Can You Enforce Divorce Orders Against a Family Trust?

PublishedLast reviewed:12 min read
Enforcing divorce property orders against family trust assets in Australia
Asset dissipation and trust enforcement in divorce: how s106B and Part VIIIAA protect your property settlement.

Introduction

Q1: My spouse moved assets into a family trust before our divorce. Can the court undo that?

A: Yes. Section 106B of the Family Law Act 1975 lets the court reverse any transfer made to dodge a property claim, including moves into a family trust. Reference: Jess & Jess (No 5) [2024] FedCFamC1A 85

Q2: Can the court force a trustee to hand over trust money for my property settlement?

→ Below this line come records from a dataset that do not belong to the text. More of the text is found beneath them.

/-- A block that has been saved, with its cluster. -/
def saved (b : Block) : State :=
  updCluster (box { b with status := .preempted, place := none }) 0 0 fun c => { c with resident := false }

/-- The cluster of the acting block. -/
def own (s : State) : Option Cluster := clusterOf s 0 0

/-- Hypotheses of SchedulerEvents: a resident cluster with a rival and one without, one that is saved; a phase that every
member has arrived in, and one that none has; a placement of a new cluster, one of a saved cluster, and none. -/
theorem witness_scheduler : (own (rivals blk)).isSome = true ∧ (own (rivals blk)).map Cluster.resident = some true
    ∧ (own (saved blk)).map Cluster.resident = some false ∧ (own (box blk)).map Cluster.ctxs = some [0]
    ∧ (∃ d ∈ (getPolder (rivals blk) 0).clusters, ∃ c, own (rivals blk) = some c ∧ clusterWaits (rivals blk) 0 d = true
      ∧ clusterPrio (rivals blk) d = clusterPrio (rivals blk) c ∧ ¬ (d.creator = c.creator ∧ d.handle = c.handle))
    ∧ ((getPolder (box blk) 0).clusters.any fun d => clusterWaits (box blk) 0 d) = false
    ∧ (own (box { blk with arrMade := vset blk.arrMade 7 1 })).map (phaseReady (box { blk with arrMade := vset blk.arrMade 7 1 }) 0 · 7) = some true
    ∧ (own (box blk)).map (phaseReady (box blk) 0 · 0) = some false
    ∧ nextPlacement (rivals blk) 0 = some (second, [(0, waiter)], [(0, [])]) ∧ clusterOf (rivals blk) 0 1 = some waiter
    ∧ nextPlacement (box blk) 0 = none
    ∧ (let c := { placedCluster with resident := false }
       nextPlacement (saved blk) 0 = some (placedTask, [(0, c)], [(0, [])]) ∧ clusterOf (saved blk) 0 0 = some c)
    ∧ (getBlock (saved blk) me).map (fun d => (d.pins, ctxPoisoned (saved blk) me d)) = some ([], false) :=
  by
  have rival : ∃ d ∈ (getPolder (rivals blk) 0).clusters, ∃ c, own (rivals blk) = some c ∧ clusterWaits (rivals blk) 0 d = true
      ∧ clusterPrio (rivals blk) d = clusterPrio (rivals blk) c ∧ ¬ (d.creator = c.creator ∧ d.handle = c.handle) :=
    ⟨waiter, by decide +kernel, placedCluster, by and_intros <;> decide +kernel⟩
  and_intros
  all_goals first | exact rival | decide +kernel

-- R234, R252, R353: the block yields only to the rival; the new cluster takes context 1 and starts at its entry.
theorem test_scheduler : (after .timeSliceExpiry (rivals blk)).map (fun b => b.status) = some .preempted
    ∧ (after .timeSliceExpiry (box blk)).map (fun b => b.status) = some .resident
    ∧ ((getBlock (post (.clusterPlacement 0) (rivals blk)) ⟨0, 1⟩).map fun b => (b.status, b.pc, b.cid)) = some (.resident, 0, 1)
    ∧ (after (.clusterPlacement 0) (saved blk)).map (fun b => (b.status, b.place)) = some (.resident, some (0, 0))
    ∧ (after (.barrierPhaseComplete 7) (box { blk with arrMade := vset blk.arrMade 7 1 })).map (fun b => b.eventFlag) = some true := by
  decide +kernel

/-- The task of the block, as a packet that has started, with a completion target. -/
def ending (f : Task → Task) : State :=
  updTask (updQueue (box blk) 0 0 fun h => { h with started := [⟨0, 0, 2, 0x77, true, 0, false⟩] }) 0 1 f

def halts (k : Task) : Task := { k with halted := 1 }

/-- Hypotheses of TaskEndings: a task that runs, has halted, has ended; no target, one in HBM, one that is not mapped. -/
theorem witness_endings : (getTask (ending id) 0 1).map Task.ended = some none ∧ taskDone (ending id) 0 placedTask = false
    ∧ taskDone (ending halts) 0 (halts placedTask) = true ∧ getTask (ending halts) 0 1 = some (halts placedTask)
    ∧ placedTask.origin = .packet 0 0
    ∧ ((getQueue (ending halts) 0 0).started.find? fun y => y.sn == 0) = some ⟨0, 0, 2, 0x77, true, 0, false⟩
    ∧ taskDone (ending halts) 0 { placedTask with ended := some 0x204 } = true ∧ placedTask.ctAddr = 0 ∧ 0x100 % 8 = 0
    ∧ (let acc := cpAcc 0 0x10000 []
       probe (ending halts) acc needWr 0x10000 = .error .xlate
       ∧ ∃ x, probe (ending halts) acc needWr 0x100 = .ok x ∧ physTarget (ending halts) x.pa = .hbm 0x40100)
    ∧ polderDown (ending halts) (0x40100 / polderBytes) = false :=
  by and_intros <;> first | rfl | decide +kernel | exact ⟨_, rfl, rfl⟩

/-- The entries that wait for the completion ring of queue 0. -/
def entries (s : State) : List (List Word64) := (getQueue s 0 0).cqWaiting

-- R195, R232, R251: the block count, TASK_FAULT with TCAUSE, ACCESS_FAULT for a target without a translation.
theorem test_endings : ((entries (post (.taskComplete 0 1) (ending halts))).map fun e => (e.getD 1 0, e.getD 2 0, e.getD 3 0))
      = [(0x7700000002, 1, 0)]
    ∧ (memNat (post (.taskComplete 0 1) (ending fun k => { halts k with ctAddr := 0x100, ctVal := 0xABCD })).hbm 0x40100 8) = 0xABCD
    ∧ ((entries (post (.taskComplete 0 1) (post (.taskEnd 0 1 0x204) (ending id)))).map fun e => (e.getD 2 0, e.getD 3 0)) = [(0x204, 8)]
    ∧ (post (.taskComplete 0 1) (ending halts)).polders[0].tasks.length = 0
    ∧ ((getBlock (post (.taskEnd 0 1 0x204) (ending id)) me).map fun b => b.status) = some .ended := by decide +kernel

/-! ### The engines at work -/

/-- The machine with the FILL card of `be` accepted, and started. -/
def filling : State := post (.engb 0 1 5 0) (box be)
def filled : State := post (.cardStart 0 0) filling

/-- The first card of polder 0. -/
def card0 (s : State) : Option Card := (getPolder s 0).cards.head?

/-- A NVMe Flush of namespace 1 on pair 3, which has four slots at 0x50000 and its completion queue at 0x60000. -/
def nv (slot : Option Nat) : Card :=
  ⟨0, 0, 1, 0, 0, 5 + 0x0000000100030000 * 2 ^ 256, 0x10000, [], [], [], slot.isSome, slot, [], []⟩
def pair3 : QueuePair := ⟨0x50003, 0x60001, 0x1000, 0x1004, 0, 0, true⟩
def nvme (slot : Option Nat) (dw3 : Nat) : State :=
  let s := updPolder (box (bf [cardRec 1 none])) 0 fun x => { x with qptab := vset x.qptab 3 pair3, cards := [nv slot] }
  { s with dev := { s.dev with vfMse := true }, hbm := memSetNat s.hbm 0x6000C 4 dw3 }

/-- Hypotheses of EngineEvents on cards that are no NVMe cards: one that may start, one started; the FILL of a run in HBM;
one whose sluice is lost. -/
theorem witness_cards : Memory.wf filling.hbm = true ∧ Memory.wf filling.bus = true
    ∧ (card0 filling).map (fun c => (c.num, canStart filling 0 c, cKind c.data, c.started, c.seq)) = some (0, true, 2, false, 1)
    ∧ (card0 filled).map (fun c => (canStart filled 0 c, c.started, c.wrPa, cDst c.data, cLen c.data 3))
      = some (false, true, [⟨0x100, 0x40100, 64⟩], 0x100, 64)
    ∧ ((card0 filled).map fun c => (c.rdPa ++ c.wrPa).all fun r => !lostSluice filled 0 r.pa) = some true
    ∧ lostSluice filled 0 0x800000000 = true ∧ polderDown filled 0 = false
    ∧ ((card0 filled).map fun c => match performCard filled c with | .done _ _ _ _ => true | .need _ => false) = some true :=
  by and_intros <;> decide +kernel

/-- Hypotheses of EngineEvents on NVMe cards: one that may start; completion entries without a card, with an error, with
success, and none that is new; a dword of the table that changes, and one that does not. -/
theorem witness_nvme : canStart (nvme none 0) 0 (nv none) = true ∧ cKind (nv none).data = 5 ∧ isNvRead (nv none).data = false
    ∧ cqeNew (nvme (some 0) 0x10000) 0 3 = true ∧ cqeNew (nvme (some 0) 0) 0 3 = false
    ∧ ((getPolder (nvme (some 0) 0x10000) 0).cards.find? fun c => onPair c 3 && c.slot == some (0x10000 % 65536)) = some (nv (some 0))
    ∧ (nv (some 0)).slot ≠ some (0x10001 % 65536) ∧ 0x10000 / 131072 = 0 ∧ 0x50000 / 131072 ≠ 0
    ∧ qpWord (getQp (nvme none 0) 0 3) 3 = 0x1004 ∧ (getPolder (nvme none 0) 0).cards.length = 1 :=
  by and_intros <;> decide +kernel

-- R189, R191, R217, R219: the command (opcode 0, SGL, CID 0) with the tail doorbell; head doorbell and card status.
theorem test_nvme : (let s := post (.cardStart 0 0) (nvme none 0)
      (memNat s.hbm 0x50000 8, memNat s.bus 0x1000 4) = (0x0000000100004000, 1))
    ∧ (let s := post (.nvmeCompletion 0 3) (nvme (some 0) 0x10000)
       (memNat s.bus 0x1004 4 = 1 ∧ (getPolder s 0).cards.length = 0
        ∧ (getBlock s me).map (fun b => b.cardRecs.map CardRec.status) = some [some 0]))
    ∧ (getBlock (post (.nvmeCompletion 0 3) (nvme (some 0) 0x50000)) me).map (fun b => (b.cardRecs.map CardRec.status, b.lastErr))
        = some ([some 4], 4)
    ∧ (getBlock (post (.qptabWrite 0 3 0 0x50007) (nvme none 0)) me).map (fun b => b.cardRecs.map CardRec.status) = some [some 4]
    ∧ (getPolder (post (.qptabWrite 0 3 3 0x1004) (nvme none 0)) 0).cards.length = 1 := by decide +kernel
/-! ### Packets -/

/-- The machine with one packet in the ring of queue 0, in host memory at 0x1000; the completion ring is at 0x2000. -/
def packet (w : List Nat) : State :=
  let s := updQueue (box blk) 0 0 fun h =>
    { h with qring := 0x100C, qcq := 0x2007, qctl := h.qctl ||| 1, qroot := 0x10000, qtail := BitVec.ofNat 64 (8 * w.length) }
  let s1 := updPolder s 0 fun x => { x with code := vset x.code 0 ⟨0, 1, 0, .loaded, 0, 65536, [⟨0x100, 2, 0, []⟩], 0⟩ }
  { s1 with bus := memSetBytes [] 0x1000 (w.flatMap (leBytes 8)), hbm := memSetNat s1.hbm 0x40200 8 0x8000000000000001 }

/-- A header with CQE, SCOPE 3 and TAG 0x77, then a body. -/
def pk (ty : Nat) (body : List Nat) : List Nat := ((0x770000D000 + ty) :: body) ++ List.replicate (7 - body.length) 0

/-- A LAUNCH of the loaded kernel with a generation and the loop table at VA 0x200. -/
def launch (gen : Nat) : List Nat :=
  [0x770000D702, 0, 0x100, 0, gen * 2 ^ 48 + 0x201000000000, 0x200, 1] ++ List.replicate 57 0

/-- A machine with graph slot 0 in service, idle, busy, or with a run pending. -/
def graph (s : State) (r p : Bool) : State :=
  let run : GraphRun := { freshRun 0 0 0 0 none with begun := true }
  setSlot s 0 0 ⟨0x8000000000001000, 0, 0, if r then some run else none, if p then some run else none, 0, [], []⟩

/-- The image that the command processor starts next in queue 0. -/
def picked (s : State) : Option (Nat × List Nat) := (pickQueue s 0 (getPolder s 0).served).map fun x => (x.1, x.2.map BitVec.toNat)

def startsNext (w : List Nat) : Bool := picked (packet w) == some (0, w)

/-- The lowest offending byte of an image. -/
def badByte (w : List Nat) : Option Nat := let w := w.map (BitVec.ofNat 64); invalidByte w (packetRest w)

/-- Images of every TYPE, at which the hypotheses of PacketEvents on the queue hold. -/
def images : List (List Nat) :=
  [pk 1 [], launch 1, pk 3 [0], pk 4 [1, 0x100, 0xABCD], pk 5 [1, 0x100, 5], pk 6 [3, 0x100, 7, 0x108, 5], pk 7 [1, 0x100, 0, 1],
   pk 8 [0]]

A: Yes, but every affected beneficiary must get a fair hearing first. Part VIIIAA of the Family Law Act lets the court order a trustee to bring forward the vesting date and pay out trust capital straight away. Reference: AC and Ors & VC and Anor [2013] FamCAFC 60

Q3: My spouse already blew through the money. Will the court pretend it still exists?

A: No. Since June 2025, courts no longer add wasted money back into the asset pool on paper. The court only divides property that actually exists, then adjusts the percentage split to account for dissipation. If what remains is too small, even a larger share may not cover what you are owed. Reference: Jakobsson & Jakobsson (No 2) [2025] FedCFamC1A 137

Can Section 106B Undo Asset Transfers Into a Family Trust?

Section 106B of the Family Law Act 1975 is your strongest tool when a spouse tries to hide assets in a trust. It lets the court set aside any transfer, whether it is a share transfer or a new trust deed, if it was made to defeat a property claim.

s 106B comes up most often when one spouse shifts wealth into a web of companies and trusts to frustrate the other. Courts will grant broad discovery orders so you can trace where the money went. You do not need an ownership stake in the trust assets. A pending property claim under s 79 is enough to justify investigating whether assets were moved fraudulently.

"The law should not operate in that manner [denying an alleged victim the ability to prove fraud]. To my way of thinking it is no answer for the [respondents] to advance pointed pleadings technicalities to support their resistance to giving disclosure when the wife is endeavouring to uncover the fraud she asserts was committed..."

If you suspect your spouse shifted assets into a trust, the court will not let the trustee hide behind procedural technicalities. You do not need to prove fraud first. The investigation itself is protected.

Case Analysis: Jess & Jess (No 5) [2024] FedCFamC1A 85

The husband owned a retail business through a unit trust. During divorce proceedings, he claimed to have transferred his units to his son under a trust deed he later admitted was fake. After the husband died, the wife applied under s 106B to reverse the transfer so the assets could be divided.

The son and his companies refused to hand over records, arguing their privacy would be breached. They said the wife never owned the units, so she had no right to trace the income they earned since the 2009 transfer.

Outcome: The Full Court dismissed the son's appeal. Because the wife was challenging the transfers as fraud, she had every right to investigate what happened to the assets and the income they produced. Without identifying who received the income, her s 106B claim would be dead in the water.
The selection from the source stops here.